“He doesn’t know where I am,” Kerian reminded Jeratt. They had hunted well, and thanks to Stanach’s deft hand with a snare, they had five fat rabbits to spit A clear cool stream ran nearby. “Right now, this moment, he can’t even guess.”
Stanach said he wondered how she knew that Kerian and Jeratt exchanged wry grins as she tapped her forehead.
“I know.” She pulled the bloodstone out of her shirt. “This hides me from him, but if I kill, it doesn’t keep him from knowing I’m around. I haven’t killed. I don’t feel him in my head. He doesn’t know where I am.”
The dwarf grunted skeptically, then sat in silence for a while. Then, “When are you taking me to Qualinost?”
Kerian leaned close to the fire, to the warmth, for the night was chill.
“You’ve seen this place,” she said. “You’ve seen what Thagol and Chance Headsman are doing. Do you think I could get you as far as Qualinost?”
Stanach snorted. He was a long time quiet, his face, his eyes above his black beard gone still as he cradled his ruined right hand in the palm of his left.
“In good time,” said Kerian.
Jeratt grinned. “And we’ll get you there with your head still sitting on your shoulders.”
Stanach turned his head this way and that, as though trying to loosen a kink in his neck. “I’d appreciate that.”
The fingers of his left hand curled round the haft of his keen-edged throwing axe as he stood to take the first watch. Beyond the fire, he looked at Kerian, a long, considering moment. He thought about the serving girl he’d met in the forest, perhaps not far from here, two years ago. She had been a tender creature then, soft hands, perfumed hair. Now here she sat, a leader of a shadowy force of warriors known as Night People. She crouched before her forest hearth, in leather boots and woolen trews, a shirt a man might wear. Her tattoos shone in the light, and it seemed to Stanach she had as much of the forest about her as the owl now sailing the night between the trees.

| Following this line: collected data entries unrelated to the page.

/-- The fields that show population, and those whose reset value it gives. -/
def populate (x : PowerOnIn) (s : State) : State :=
  { s with
    nand := { s.nand with factory := if s.nand.initialised then s.nand.factory else x.factoryBad },
    pwr := { s.pwr with recStrap := x.recStrap, ntcFitted := x.ntc, ranks := x.ranksPerChannel,
                        factory := x.factoryBad, serial := x.serial, rtc := x.rtc,
                        identities := x.identities.map (fun c => (c.1.val, c.2)),
                        inLimits := inLimits (s.twn.nextPair.getD s.twn.stored) x } }
    |> set Reg.SYS.CAPS_HP_PRESENT x.hpEn.toNat |> set Reg.SYS.CAPS_HP_X16 x.hpX16.toNat
    |> set Reg.SYS.CAPS_DRAM_GROUPS x.dramGroups.toNat |> set Reg.SYS.CAPS_NAND_GROUPS x.nandGroups.toNat
    |> put1 Reg.SYS.CAPS_BATTERY x.battery |> put1 Reg.SYS.CAPS_TWIN x.twin |> put1 Reg.SYS.CAPS_RING x.ring
    |> set Reg.SYS.CAP_ACK_EXPOSED_GIB x.exposedGib
    |> put1 Reg.DMC.CFG_X8 x.x8 |> put1 Reg.DMC.CFG_DENSITY x.dense32
    |> (fun s => forEach (List.range 16) (fun ch => set (Reg.DCH.REF_TRFC_NS ch) (trfcDefault s)) s)
    |> set Reg.NFC.GEOM_A_PAGES x.pagesPerBlock |> set Reg.NFC.GEOM_A_BLOCKS x.blocksPerDie
    |> set Reg.NFC.GEOM_B_DIES x.dies |> set Reg.NFC.GEOM_B_CES x.ces |> set Reg.NFC.GEOM_B_PLANES x.planes
    |> set Reg.TRN.ID_LO_ID x.serial.toNat |> set Reg.TRN.ID_HI_ID (x.serial.toNat / 2 ^ 32)

/-! ### A loss of VAON (R53, R86, R462) -/

/-- Only what non-volatile storage holds outlives VAON: the flash, the code array, the settings store. -/
def loseVaon (s : State) : State :=
  let counted := s.hp.outageCounted && !(admittedNow s && !fenced s)
  let t := s |> carCut |> loseImage
  { t with
    regs := [], shadows := [], pools := [], frm := {},
    hp := { shutdownState := t.hp.shutdownState, dirtyShutdowns := t.hp.dirtyShutdowns, outageCounted := counted },
    sav := {}, eng := { slot0 := t.eng.slot0, slot1 := t.eng.slot1 }, rsr := { runRecord := t.rsr.runRecord }, pwr := {}, flt := {},
    car := { t.car with bank0 := {}, bank1 := {}, remaps := [] },
    upd := { t.upd with transfer := none, bootFrames := 0, okSeen := false, compacting := false, written := 0 },
    reqs := [] }

/-! ### The default mapping (R133 to R135) -/

/-- Aligned blocks of populated channels, the largest first: base and bits. -/
def channelBlocks (groups : Nat) : List (Nat × Nat) :=
  let has := fun (g : Nat) => bitOf groups g
  if groups = 15 then [(0, 4)]
  else
    let lo := has 0 && has 1
    let hi := has 2 && has 3
    (if lo then [(0, 3)] else []) ++ (if hi then [(8, 3)] else []) ++
    (if lo then [] else (if has 0 then [(0, 2)] else []) ++ (if has 1 then [(4, 2)] else [])) ++
    (if hi then [] else (if has 2 then [(8, 2)] else []) ++ (if has 3 then [(12, 2)] else []))

/-- The ranks that every channel of a block offers (R135). -/
def commonRanks (b : Nat × Nat) (s : State) : List Nat :=
  (List.range 4).filter (fun k =>
    (List.range (2 ^ b.2)).all (fun c =>
      rankUsable (b.1 + c, k) s && get (Reg.SPR.RANK_STATE (4 * (b.1 + c) + k)) s != 7))

/-- Aligned runs of ranks, the largest first: base and bits. -/
def rankRuns (ks : List Nat) : List (Nat × Nat) :=
  let has := fun (k : Nat) => ks.contains k
  if ks.length = 4 then [(0, 2)]
  else
    let lo := has 0 && has 1
    let hi := has 2 && has 3
    (if lo then [(0, 1)] else []) ++ (if hi then [(2, 1)] else []) ++
    (if lo then [] else (if has 0 then [(0, 0)] else []) ++ (if has 1 then [(1, 0)] else [])) ++
    (if hi then [] else (if has 2 then [(2, 0)] else []) ++ (if has 3 then [(3, 0)] else []))

/-- Default regions as (channel base, channel bits, rank base, rank bits), at most four. (log entry 93: DEDUCED). -/
def defaultRegions (s : State) : List (Nat × Nat × Nat × Nat) :=
  ((channelBlocks (get Reg.SYS.CAPS_DRAM_GROUPS s)).flatMap (fun b =>
    (rankRuns (commonRanks b s)).map (fun r => (b.1, b.2, r.1, r.2)))).take 4

/-- Log2 of a rank's bytes per subchannel (R128). -/
def rankLog2 (s : State) : Nat :=
  34 + b2n (isSet Reg.DMC.CFG_DENSITY s) - b2n (isSet Reg.DMC.CFG_X8 s)
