-- ==== Sys2Proof/Machine/SaveCmds.lean ====
section
/-! DEFINITION. The commands of the power-fail save and the ride-through (R275 to R298, R392). -/

namespace Sys2Proof.Machine

/-! ### Triggers (R275, R277) -/

/-- VIN ceases to be good: the count of good frames restarts, and a HOLD powers down (R294). (log entry 42: DEDUCED). -/
def vinFalls (s : State) : State :=
  s |> setSavs (fun v => { v with vinFrames := 0, vinGood := false })
    |> (fun s => if savState s = 7 then savePowerDown 2 s else s)

/-- `PFAIL_N` is low: a trigger while PFAIL_EN is 1. -/
def pfail (s : State) : State :=
  { s with eng := { s.eng with last := { s.eng.last with pfailLow := true } } }
    |> vinFalls |> when (isSet Reg.SAV.CFG_PFAIL_EN s) (trigger 0)

/-- PFAIL (R275). -/
def execPfail (s : State) : Host.Outcome State Fault Refusal := run pfail s

/-- The comparator trips. -/
def comparatorTrip (s : State) : State :=
  { s with eng := { s.eng with last := { s.eng.last with vinAbove := false } } } |> vinFalls |> trigger 1

/-- VIN_COMPARATOR_TRIP (R275). -/
def execVinComparatorTrip (s : State) : Host.Outcome State Fault Refusal := run comparatorTrip s

/-- CHIP_RESET (R277). -/
def execChipReset (s : State) : Host.Outcome State Fault Refusal := run chipResetOp s

/-! ### The drain (R279, R280) -/

/-- The drain is over: answers go out and the save path is chosen (R280, R281). -/
def drainDone (s : State) : State := if fenced s && savState s == 2 && !s.sav.drained then drained s else s

/-- DRAIN_DONE (R280). -/
def execDrainDone (s : State) : Host.Outcome State Fault Refusal := run drainDone s

/-- A drain that is late: source 180 with the pool. -/
def drainLate (pool : Nat) (s : State) : State :=
  if fenced s && savState s == 2 && !s.sav.drained then raiseSimple 180 0 0 pool 0 s else s

/-- DRAIN_TIMEOUT (R279). -/
def execDrainTimeout (pool : Nat) (s : State) : Host.Outcome State Fault Refusal := run (drainLate pool) s

/-! ### Pre-seal and ride (R281, R283) -/

/-- The pre-seal ends with no record in flight: the count has reached b_cap, or nothing eligible is left. While VIN is
good it only stops (R297). -/
def presealEnd (s : State) : State :=
  if savState s ≠ 3 || !s.nand.sealing.isEmpty || (vinGoodNow s && !presealCut s) then s
  else if presealCut s then startSave s
  else if dirtyEff s ≤ bCap s then enterRide s
  else if presealable s then s
  else startSave s

/-- PRESEAL_DONE (R281). -/
def execPresealDone (s : State) : Host.Outcome State Fault Refusal := run presealEnd s

/-- A ride has lasted RIDE_MAX since its decision (R283, order 3). -/
def rideOver (s : State) : Bool := savState s == 4 && decide (s.sav.decided + get Reg.SAV.RIDE_MAX_S s * 50000 ≤ now s)

/-- RIDE_MAX seconds have passed since the decision. -/
def rideExpired (s : State) : State :=
  if rideOver s then s |> triggerBit 6 |> wake else s

/-- RIDE_MAX_EXPIRED (R283). -/
def execRideMaxExpired (s : State) : Host.Outcome State Fault Refusal := run rideExpired s

/-- VIN has been good for VIN_STABLE frames. -/
def vinStable (s : State) : Bool := vinGoodNow s && decide (get Reg.SAV.VIN_STABLE_FRAMES s ≤ s.sav.vinFrames)

/-- A warm return begins, where no earlier condition of R283 ends the ride: from the ride, from a stopped pre-seal or from the HOLD of a power failure (R283, R286, R294,
R297). (log entry 87: DEDUCED). -/
def warmReturn (s : State) : State :=
  if rideOver s then rideExpired s
  else if !vinStable s then s
  else if savState s = 4 then
    s |> endRide |> savOutcome 1 |> inc Reg.SAV.COUNTS_RIDES |> setSav 9
      |> setSavs (fun v => { v with warmStep := 0 }) |> startUp .wake
  else if savState s = 3 && s.nand.sealing.isEmpty then s |> savOutcome 1 |> startWarm
  else if savState s = 7 && saveKind s == 1 then leaveHold s
  else s

/-- WARM_RETURN (R286). -/
def execWarmReturn (s : State) : Host.Outcome State Fault Refusal := run warmReturn s

/-! ### The save's records and its manifest (R287, R290) -/

/-- A save's records are being programmed; a block of its path that aborts is used from ABORT_DONE on (R94).
(log entry 87: DEDUCED). -/
def saving (s : State) : Bool := savState s == 6 && domainOn 42 s && savePathReady s

/-- Step 1: the intent list, from which on PARISON reads 1. (log entry 87: DEDUCED). -/
def writeIntent (s : State) : State :=
  s |> programRecord (.continuity (some {
        frameFence := s.sav.t0, trigger := get Reg.SAV.LAST_TRIG_TRIGGER s,
        okAtFence := isSet Reg.SAV.LAST_TRIG_OK_AT_FENCE s,
        granules := (s.mrv.entries.filter (fun e => e.2.state != .clean)).map (·.1),
        contexts := savedContexts s, held := s.txn.pairs.map (fun p => (p.ctx, p.granule)) })) true
    |> set Reg.SAV.STS_PARISON 1

/-- Step 2 is complete: every granule of a merge slot is restored. -/
def mergesDone (s : State) : Bool := s.rsr.inflight.isEmpty

/-- Step 3 begins with the UNDO records of the slabs: the domain's log takes no later entry (R370). -/
def writeUndo (s : State) : State :=
  { s with rng := { s.rng with logClosed := true } }
    |> when (!saved .undo s) (forEach (savedPairs s) (fun p => programRecord (.undo p) true))

/-- Step 3 ends: the Hold set, the context table and the domain's log are on flash (R192, R370).
(log entry 87: DEDUCED). -/
def writeHold (s : State) : State :=
  s |> writeUndo |> programRecord (.hold (savedContexts s) s.txn.pairs s.rng.log) true

/-- Step 5: the packing words are emitted padded, and the queues are on flash (R442). (log entry 87: DEDUCED). -/
def writeGather (s : State) : State :=
  let s := forEach [0, 1, 2, 3] flushPacking s
  programRecord (.gather (gatherNow s).1 (gatherNow s).2) true s

/-- The whole delta cache is on flash (R212, R287 step 5). -/
def saveDelta (s : State) : State :=
  { s with nand := { s.nand with delta := s.nand.delta.map (fun (d : Delta) => { d with programmed := true }) } }
    |> programRecord (.delta s.nand.delta) true

/-- No granule is left that the save still seals: none DIRTY but those that R48 lost, and none in flight. -/
def sealsDone (s : State) : Bool :=
  s.nand.sealing.isEmpty &&
  s.mrv.entries.all (fun e => e.2.state == .clean || s.sav.residueLost.contains e.1 || !entryInUse e.1 s)

/-- Step 5 may begin: the granules are sealed. -/
def metadataDue (s : State) : Bool := holdSaved s && sealsDone s

/-- Step 6 may begin: the records of step 5 are on flash. -/
def directoryDue (s : State) : Bool :=
  metadataDue s && ([.delta, .marver, .gather, .cullet] : List RecType).all (fun t => saved t s) &&
    (saveRecords s).contains (.continuity none)

/-- A record of the save is programmed, in the order of R287; each type once, the intent list first and the remaining
continuity data after the granules. -/
def saveRecord (k : RecKind) (s : State) : State :=
  match k with
  | .continuity =>
    if (saveIntent s).isNone then writeIntent s
    else if metadataDue s && !(saveRecords s).contains (.continuity none) then programRecord (.continuity none) true s
    else s
  | .undo => if (saveIntent s).isSome && mergesDone s then writeUndo s else s
  | .hold => if (saveIntent s).isSome && mergesDone s && !holdSaved s then writeHold s else s
  | .delta => if metadataDue s && !saved .delta s then saveDelta s else s
  | .marver => if metadataDue s && !saved .marver s then programRecord (.marver s.mrv.entries) true s else s
  | .gather => if metadataDue s && !saved .gather s then writeGather s else s
  | .cullet => if metadataDue s && !saved .cullet s then writeCullet true s else s
  | .map => if directoryDue s && !saved .map s then writeDirectory true s else s

/-- A record of a type other than SEAL is programmed: in a save, one of the save's; else a DELTA record (R212), or a MAP or
CULLET record of the checkpoint under way (R213, R222). -/
def recordWritten (k : RecKind) (s : State) : State :=
  if saving s then withCredit (poolAddr 0x42 0x13C) true (saveRecord k) s
  else if fenced s then s
  else
    match k with
    | .delta => writeDelta false s
    | .map => writeMaps s
    | .cullet => if s.nand.checkpoint.isSome && culletStale s then writeCullet false s else s
    | .undo | .hold | .marver | .gather | .continuity => s

/-- RECORD_PROGRAMMED (R287). -/
def execRecordProgrammed (kind : RecKind) (s : State) : Host.Outcome State Fault Refusal := run (recordWritten kind) s

/-- A copy of the save's manifest is programmed; without either, source 230 with its SEQ. -/
def manifestProgrammed (a b : Bool) (s : State) : State :=
  let a := a && (anchorsTake s).1
  let b := b && (anchorsTake s).2
  if !(saving s && directoryDue s && saved .map s) then s
  else if a || b then s |> manifestDone a b |> runWaitingDomains
  else raiseSimple 230 0 0 (nextSeq s) 0 s

/-- MANIFEST_PROGRAMMED (R290). -/
def execManifestProgrammed (copyA copyB : Bool) (s : State) : Host.Outcome State Fault Refusal :=
  run (manifestProgrammed copyA copyB) s

/-! ### RESUME and the undervoltage limit (R294, R296, R392) -/

/-- SAV.CTL.RESUME: refused with WERR_BUSY without a flush HOLD or without good VIN (R297). (log entry 88: DEDUCED). -/
def resume (w : Writer) (s : State) : State :=
  if flushHold s && vinGoodNow s then leaveHold s else werrBusy w 0x42138 s

/-- RESUME (R294). -/
def execResume (w : Writer) (s : State) : Host.Outcome State Fault Refusal :=
  run (reach w 0x42138 1 (resume w)) s

/-- The outage's save ended without its manifest (R296). -/
def saveIncomplete (s : State) : State :=
  if !savArmed s || !fenced s || s.sav.manifestDone then s
  else
    s |> setSavs (fun v => { v with incomplete := true }) |> savOutcome 5 |> event 0x42 5 |> countDirtyShutdown

/-- The limit is reached: VIN is not good. The reactions that waited are dropped (R404). (log entry 88: DEDUCED). -/
def undervoltage (s : State) : State :=
  if vinGoodNow s then s
  else
    s |> saveIncomplete |> setSavs (fun v => { v with waitingActs := [] })
      |> cutAll

/-- UNDERVOLTAGE_LIMIT (R392). -/
def execUndervoltageLimit (s : State) : Host.Outcome State Fault Refusal := run undervoltage s

end Sys2Proof.Machine
end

The elf woman screamed. Her voice soared high above all the rest; her face shone white in the night as she clutched her child to her breast. Howling, five Dark Knights ringed her round, circling, swords high, laughing. One howled higher than all, and one kept starkly silent. She fell to her knees, bent over the child, the little creature wailing in her arms against her breast. A voice shouted “Erathia!” A sword screamed through the air, and the voice did not shout more. Erathia wailed, knowing her husband dead, knowing his head would join the heads of other murdered elves.
Horses thundered round her, Knights yelling madly.
Erathia prayed to a goddess long fled the world, she prayed to Mishakal, the giver of mercy elves named Quenesti-Pah.
“Merciful goddess, lady of light, spare my child, oh spare—”
Beside her face, so close the iron shoe ran red with firelight, a tall war-horse stamped and grew still. Around her, the others did the same. Erathia had heard no command, but these Knights had a Skull Knight for a lord. There had been a command.
Trembling, she hunched lower over her child and realized she heard nothing of elf voices. No villager wept, howled, or pleaded.
Gods, she was the last.
“Merciful Lady…”
She looked up, and two Knights departed from the circle around her; two came close, one on either side. They wore their helms closed, and that didn’t matter. Erathia knew which was the Skull Knight. From him, his very being, flowed the coldness of death, like a wind out of winter, belling in the forest, howling in her heart. He flung back the visor of his helm. The other mirrored the gesture.
“Headsman,” he simply said.
She looked to them, to one and the other, the agents of her death. In the eyes of the Skull Knight she saw nothing, not a killing lust, not hatred, not even determination to get the job done. Nothing, as though she looked into the windows of an empty building, into blackness. In the eyes of the other, Chance Headsman, she saw fire. Flames leaping, consuming, bloodlust and killing-need.
In his eyes she saw her death, the raising of his blade before he lifted it, the fell swing before he caused it. She screamed, flung herself aside, and there was nowhere to go. A horse jostled her, and the child fell from her arms, wailing.
Whistling, the sword of Chance Headsman swooped low. She looked into the eyes of the Skull Knight, perhaps to plead. In the moment of her death, the moment the blade kissed her neck, she saw a thing happen in those eyes. They kindled with sudden savage joy.
Chapter Twenty-One
The season of Autumn Harvest began in woe, and grief ran through it like a river of blood. Sorrow rained upon the forest in that season once known for joy, and the fires lighting the night were not the traditional harvest bonfires. No one danced round these, laughing girls and lusty lads. No one shouted for the joy of the harvest; no one cried out thanks.
They wept before these fires, elves pared to bone by their grief, their voices fit only to keen and moan.